Re: [PATCH] x86/bugs: wrap X86_FEATURE_RSB_CTXSW with ifdef CONFIG_RETPOLINE

From: Dave Hansen
Date: Fri May 07 2021 - 12:02:17 EST


On 5/7/21 8:53 AM, Jon Kohler wrote:
> The only place X86_FEATURE_RSB_CTXSW is currently in use is in
> arch/x86/entry/entry_{32|64}.S, where its use is wrapped with
> ifdef CONFIG_RETPOLINE. If someone uses a system with
> X86_FEATURE_IBRS_ENHANCED and compiles without CONFIG_RETPOLINE
> but still has spectre v2 set to auto, the kernel log will
> print that eIBRS is enabled and that RSB stuffing is enabled;
> however, that stuffing would never occur.
>
> To make this behavior more clear, wrap the enablement of
> X86_FEATURE_RSB_CTXSW and the resulting log message with ifdef
> CONFIG_RETPOLINE, such that it is compiled out along with the
> actions it controls.
>
> This way seems more correct at first glance as this was the way
> the code was originally written in fdf82a7856b; however, when
> enhanced IBRS was added, there was a goto added under
> SPECTRE_V2_CMD_AUTO which bypasses going through retpoline_auto,
> where X86_FEATURE_RETPOLINE is set.
>
> The other option would be to remove the CONFIG_RETPOLINE from
> the code in entry_{32|64}.S, such that it would always be
> compiled no matter what, such that these two areas match.

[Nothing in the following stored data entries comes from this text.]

theorem searchBest_succ_of_le (hbest : SearchBest h lit T c best)
    (hc : h[c]? = some lit → matchLen h c T ≤ best.1) : SearchBest h lit T (c + 1) best := by
  obtain ⟨hle, hreg⟩ := hbest
  refine ⟨fun p hp hcand => ?_, hreg⟩
  rcases Nat.lt_succ_iff_lt_or_eq.mp hp with hp | rfl
  · exact hle p hp hcand
  · exact hc hcand

theorem searchBest_succ_of_lt (hbest : SearchBest h lit T c best) (hc : h[c]? = some lit)
    (hlt : best.1 < matchLen h c T) : SearchBest h lit T (c + 1) (matchLen h c T, some c) := by
  have hthreshold := searchBest_threshold_le hbest
  obtain ⟨hle, -⟩ := hbest
  have hearlier : ∀ p < c, h[p]? = some lit → matchLen h p T < matchLen h c T :=
    fun p hp hcand => (hle p hp hcand).trans_lt hlt
  refine ⟨fun p hp hcand => ?_, hc, rfl, hthreshold.trans_lt hlt, hearlier⟩
  rcases Nat.lt_succ_iff_lt_or_eq.mp hp with hp | rfl
  · exact (hearlier p hp hcand).le
  · exact le_refl _

theorem matchStep_searchBest (hbest : SearchBest h lit T c best) :
    SearchBest h lit T (c + 1) (matchStep h lit T best c) := by
  unfold matchStep
  split
  · next hc =>
    dsimp only
    split
    · next hlt => exact searchBest_succ_of_lt hbest hc hlt
    · next hge => exact searchBest_succ_of_le hbest fun _ => Nat.not_lt.mp hge
  · next hc => exact searchBest_succ_of_le hbest fun hcand => absurd hcand hc

theorem search_searchBest (h : List Byte) (lit : Byte) (T : List Byte) (c : Nat) :
    SearchBest h lit T c ((List.range c).foldl (matchStep h lit T) (matchThreshold, none)) := by
  induction c with
  | zero => exact ⟨fun p hp => absurd hp (Nat.not_lt_zero p), rfl⟩
  | succ c ih =>
    rw [List.range_succ, List.foldl_append]
    exact matchStep_searchBest ih

end

/-- Settles O28: after the last position the search holds the earliest of the longest matches, if it holds any. -/
theorem searchKeepsEarliestLongest : Obligations.SearchKeepsEarliestLongest := by
  intro h lit q len
  obtain ⟨hle, hreg⟩ := search_searchBest h lit (lit :: q) h.length
  have hmax (p : Nat) (hp : h[p]? = some lit) := hle p (List.getElem?_eq_some_iff.mp hp).1 hp
  unfold matchToken
  split
  · next m hbest =>
    rw [hbest] at hreg hmax
    exact .inl ⟨rfl, fun p hp => (hmax p hp).trans_eq hreg⟩
  · next m p hbest =>
    rw [hbest] at hreg hmax
    obtain ⟨hp, rfl, hlt, hearlier⟩ := hreg
    exact .inr ⟨p, hp, hlt, rfl, hmax, hearlier⟩

/-! ## The token decided -/

/-- The bytes a token covers, its first one included (R200). -/
theorem extraBytes_succ_of_matchToken (h : List Byte) (lit : Byte) (q : List Byte) :
    extraBytes (matchToken h lit q) + 1 = (match matchToken h lit q with
      | .literal _ => 1
      | .backRef _ n => n) := by
  rcases searchKeepsEarliestLongest h lit q with ⟨ht, -⟩ | ⟨p, -, hlen, ht, -⟩ <;> rw [ht]
  · rfl
  · exact Nat.sub_add_cancel (by omega)

/-- A decided token covers no more bytes than there are (R199). -/
theorem extraBytes_matchToken_le (h : List Byte) (lit : Byte) (q : List Byte) :
    extraBytes (matchToken h lit q) ≤ q.length := by
  rcases searchKeepsEarliestLongest h lit q with ⟨ht, -⟩ | ⟨p, hp, -, ht, -⟩ <;> rw [ht]
  · exact Nat.zero_le _
  · obtain ⟨-, hle, -⟩ := matchLengthIsLargest h p lit q hp
    exact Nat.sub_le_of_le_add hle

end Sys2Proof.Machine
end

section
/-! PROOFS. The encoder's micro-steps, each with what it leaves unchanged (43_encoder R192, R203, R204). -/

namespace Sys2Proof.Machine

/-! ## The steps as instructions: enabled, or held -/

theorem exec_encDecide (s : State) :
    exec .encDecide s = .next (s.endEnc (if s.enc.decideEnabled then s.enc.decide else .hold)) := rfl

theorem exec_encEmit (s : State) :
    exec .encEmit s = .next (if s.enc.emitEnabled then { s with enc := s.enc.emitBit } else s) := rfl

theorem exec_encFlush (s : State) :
    exec .encFlush s = .next (if s.enc.flushEnabled then { s with enc := s.enc.flush } else s) := rfl

theorem decideEnabled_iff (e : EncUnit) :
    e.decideEnabled = true ↔
      e.ph = .tokenStart ∧ e.la.count ≠ 0 ∧ (e.la.count = e.params.lsize ∨ e.eof = true) := by
  simp [EncUnit.decideEnabled, and_assoc, Nat.pos_iff_ne_zero]

theorem emitEnabled_iff (e : EncUnit) : e.emitEnabled = true ↔ e.ph = .tokenEmit ∧ e.out.valid = false := by
  simp [EncUnit.emitEnabled]

theorem flushEnabled_iff (e : EncUnit) :
    e.flushEnabled = true ↔ e.ph = .tokenStart ∧ e.la.count = 0 ∧ e.eof = true ∧ e.out.valid = false := by
  simp [EncUnit.flushEnabled, and_assoc]

/-! ## ENC_EMIT (R203) -/

theorem emitBit_cons {e : EncUnit} {b : Bool} {rest : List Bool} (htok : e.tok = b :: rest) :
    e.emitBit = { e.endWrite (e.bw.addBit b) with
      tok := rest, ph := if rest.length = 0 then .tokenStart else e.ph } := by
  rw [EncUnit.emitBit, htok]
  cases rest with
  | nil => rfl
  | cons b' rest => rfl

/-- Settles O31: the bit given is the token register's first, and each clause on it is one outcome of the writer. -/
theorem emitGivesOneBit : Obligations.EmitGivesOneBit := by
  intro s
  rw [exec_encEmit]
  refine ⟨fun hhold => ?_, fun b rest hph hout htok => ?_⟩
  · rw [if_neg]
    rw [emitEnabled_iff]
    rintro ⟨hph, hout⟩
    simp [hph, hout] at hhold
  · rw [if_pos ((emitEnabled_iff _).mpr ⟨hph, hout⟩), emitBit_cons htok, hph]
    refine ⟨fun hn => ?_, fun hn => ?_⟩
    · rw [addBit_of_eq b hn]
      rfl
    · rw [addBit_of_ne b hn]
      rfl

/-! ## ENC_FLUSH (R204) -/

/-- Settles O32: where the step is enabled, each clause is one outcome of the writer's flush. -/
theorem flushEndsPass : Obligations.FlushEndsPass := by
  intro s
  rw [exec_encFlush]
  refine ⟨fun hhold => ?_, fun hph hcount heof hout => ?_⟩
  · rw [if_neg]
    rw [flushEnabled_iff]
    rintro ⟨hph, hcount, heof, hout⟩
    simp [hph, hcount, heof, hout] at hhold
  · rw [if_pos ((flushEnabled_iff _).mpr ⟨hph, hcount, heof, hout⟩), EncUnit.flush]
    refine ⟨fun hn => ?_, fun hn => ?_⟩
    · rw [flush_of_ne hn]
      rfl
    · rw [flush_of_eq hn]
      rfl

/-! ## ENC_DECIDE (R192) -/

/-- The first pop and push are one more round of the loop that follows them. -/
theorem decide_eq_popPush {e : EncUnit} {lit : Byte} {q : Queue} (hpop : e.la.pop e.params.lsize = some (lit, q)) :
    let t := matchToken (e.win.hist e.params.wsize) lit (q.content e.params.lsize)
    e.decide = (EncUnit.popPush (extraBytes t + 1) e).bind fun _ e' => .done () (e'.loadToken t) := by
  simp only [EncUnit.decide, EncUnit.popPush, EncUnit.laPop, hpop, bind_done]

/-- Pops store nothing, and `k` pushes write only the `k` slots from the window's pointer on (R161, R169). -/
theorem popPush_storage {k : Nat} {e e' : EncUnit} (hw : e.win.Ok e.params.wsize)
    (hrun : EncUnit.popPush k e = .done () e') :
    e'.la.buf = e.la.buf ∧ ∀ a, (∀ j < k, a ≠ (e.win.head + j) % e.params.wsize) →
      Memory.read e'.win.buf a = Memory.read e.win.buf a := by
  induction k generalizing e with
  | zero =>
    cases hrun
    exact ⟨rfl, fun _ _ => rfl⟩
  | succ k ih =>
    obtain ⟨hwf, -, hhead, -⟩ := id hw
    by_cases hempty : e.la.count = 0
    · simp [EncUnit.popPush, EncUnit.laPop, queue_pop_none.mpr hempty] at hrun
    · simp only [EncUnit.popPush, EncUnit.laPop, queue_pop_of_ne hempty, bind_done] at hrun
      obtain ⟨hbuf, hread⟩ := ih (window_push_ok hw _) hrun
      refine ⟨hbuf, fun a ha => (hread a fun j hj => ?_).trans (memory_read_write_other _ _ _ _ ?_ hwf)⟩
      · have hnext := ha (j + 1) (Nat.succ_lt_succ hj)
        simpa [Window.push, Nat.add_assoc, Nat.add_comm 1] using hnext
      · simpa [Nat.mod_eq_of_lt hhead] using ha 0 (Nat.succ_pos k)

/-- Settles O30: the step is one loop of pops and pushes over the token's bytes, which are all queued. -/
theorem decideCommitsToken : Obligations.DecideCommitsToken := by
  intro s
  rw [exec_encDecide]
  refine ⟨fun hhold => ?_, fun hw hl hph hcount hready => ?_⟩
  · rw [if_neg, endEnc_hold]
    rw [decideEnabled_iff]
    rintro ⟨hph, hcount, hready⟩
    rcases hhold with hne | hne | ⟨hne, heof⟩
    · exact hne hph
    · exact hcount hne
    · simp [hne, heof] at hready
  · rw [if_pos ((decideEnabled_iff _).mpr ⟨hph, hcount, hready⟩)]
    intro h la
    obtain ⟨lit, la₁, hpop⟩ : ∃ lit la₁, s.enc.la.pop s.enc.params.lsize = some (lit, la₁) :=
      ⟨_, _, queue_pop_of_ne hcount⟩
    have hcont := queue_pop_content hl hpop
    have hlen : extraBytes (matchToken h lit (la₁.content s.enc.params.lsize)) + 1 ≤ s.enc.la.count := by
      rw [← content_length s.enc.params.lsize, hcont]
      exact Nat.succ_le_succ (extraBytes_matchToken_le h lit _)
    obtain ⟨w, la', hrun, hw', hl', hhist, hcont'⟩ := popPush_spec _ s.enc hw hl hlen
    obtain ⟨hbuf, hread⟩ := popPush_storage hw hrun
    refine ⟨lit, _, w, la', hcont, ?_⟩
    intro tk k
    have hk : extraBytes tk + 1 = k := extraBytes_succ_of_matchToken h lit _
    rw [decide_eq_popPush hpop, hrun, bind_done, endEnc_done, ← hk]
    exact ⟨rfl, hw', hhist, hl', hcont', hbuf, hread⟩

end Sys2Proof.Machine
end

section
/-! PROOFS. The round trip: the encoder's reference answers a legal token program for the input (43_encoder R195, R199,
R207, R208). -/

namespace Sys2Proof.Machine

/-! ## A decided token is encodable and puts out the bytes it covers -/

/-- Every distance inside a window fits the index field (R94, R199). -/
theorem wsize_le_two_pow_indexBits (p : Params) : p.wsize ≤ 2 ^ p.indexBits := by
  obtain ⟨-, hW⟩ := p.hW
  refine Nat.pow_le_pow_right (by decide) ?_
  rw [indexBits_eq]
  split <;> omega

theorem matchToken_encodable {p : Params} {h : List Byte} (lit : Byte) {q : List Byte} (hh : h.length ≤ p.wsize)
    (hq : q.length + 1 ≤ p.lsize) : encodable p (matchToken h lit q) := by
  rcases searchKeepsEarliestLongest h lit q with ⟨ht, -⟩ | ⟨c, hc, -, ht, -⟩ <;> rw [ht]
  · trivial
  · obtain ⟨hpos, hle, -⟩ := matchLengthIsLargest h c lit q hc
    obtain ⟨hlt, -⟩ := List.getElem?_eq_some_iff.mp hc
    have hfield := wsize_le_two_pow_indexBits p
    exact ⟨by omega, hpos, hle.trans hq⟩

theorem lastN_drop_from_newest {α : Type} {n d : Nat} {l : List α} (hd : d < min l.length n) :
    (lastN n l).drop ((lastN n l).length - 1 - d) = l.drop (l.length - 1 - d) := by
  rw [lastN_length, lastN, List.drop_drop]
  congr 1
  omega

/-- A copy puts out the first `n` bytes of `T` where `T` agrees that far with the window from the copy's first byte on,
followed by `T` itself: the byte copied is the one pushed, so the agreement moves on with the window (R195, R239). -/
theorem refCopy_eq_take {p : Params} {d n : Nat} {h T : List Byte} (hd : d < h.length) (hdw : d < p.wsize)
    (hn : n ≤ T.length) (hT : ∀ k < n, (h.drop (h.length - 1 - d) ++ T)[k]? = T[k]?) :
    (refCopy p d n h).2 = T.take n := by
  induction n generalizing h T with
  | zero => rfl
  | succ n ih =>
    obtain ⟨x, T, rfl⟩ := List.exists_cons_of_length_pos (Nat.zero_lt_of_lt hn)
    have hx : h[h.length - 1 - d]? = some x := by
      have hfirst := hT 0 (Nat.succ_pos n)
      rwa [List.getElem?_append_left (by rw [List.length_drop]; omega), List.getElem?_drop] at hfirst
    have hnewest : d < min (h ++ [x]).length p.wsize := by
      rw [List.length_append]
      omega
    have hmoved (k : Nat) (hk : k < n) :
        ((lastN p.wsize (h ++ [x])).drop ((lastN p.wsize (h ++ [x])).length - 1 - d) ++ T)[k]? = T[k]? := by
      have hnext := hT (k + 1) (Nat.succ_lt_succ hk)
      rw [drop_eq_cons_of_getElem? hx, List.cons_append, List.getElem?_cons_succ, List.getElem?_cons_succ] at hnext
      have hfrom : (h ++ [x]).length - 1 - d = h.length - 1 - d + 1 := by
        rw [List.length_append, List.length_singleton]
        omega
      rwa [lastN_drop_from_newest hnewest, hfrom, List.drop_append_of_le_length (by omega), List.append_assoc]
    rw [← lastN_length] at hnewest
    simp only [refCopy, List.getD_eq_getElem?_getD, hx, Option.getD_some, List.take_succ_cons]
    rw [ih hnewest (Nat.le_of_succ_le_succ hn) hmoved]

This kinda dances around the real issue: Does RSB stuffing have
mitigation value on enhanced IBRS systems?

If yes, then we should make the RSB stuffing code in entry*.S available
separately from CONFIG_RETPOLINE.

If no, is it because eIBRS systems are not vulnerable, or because RSB
stuffing has no mitigation value?

Either way, I'm not sure the approach in this patch is the one we want.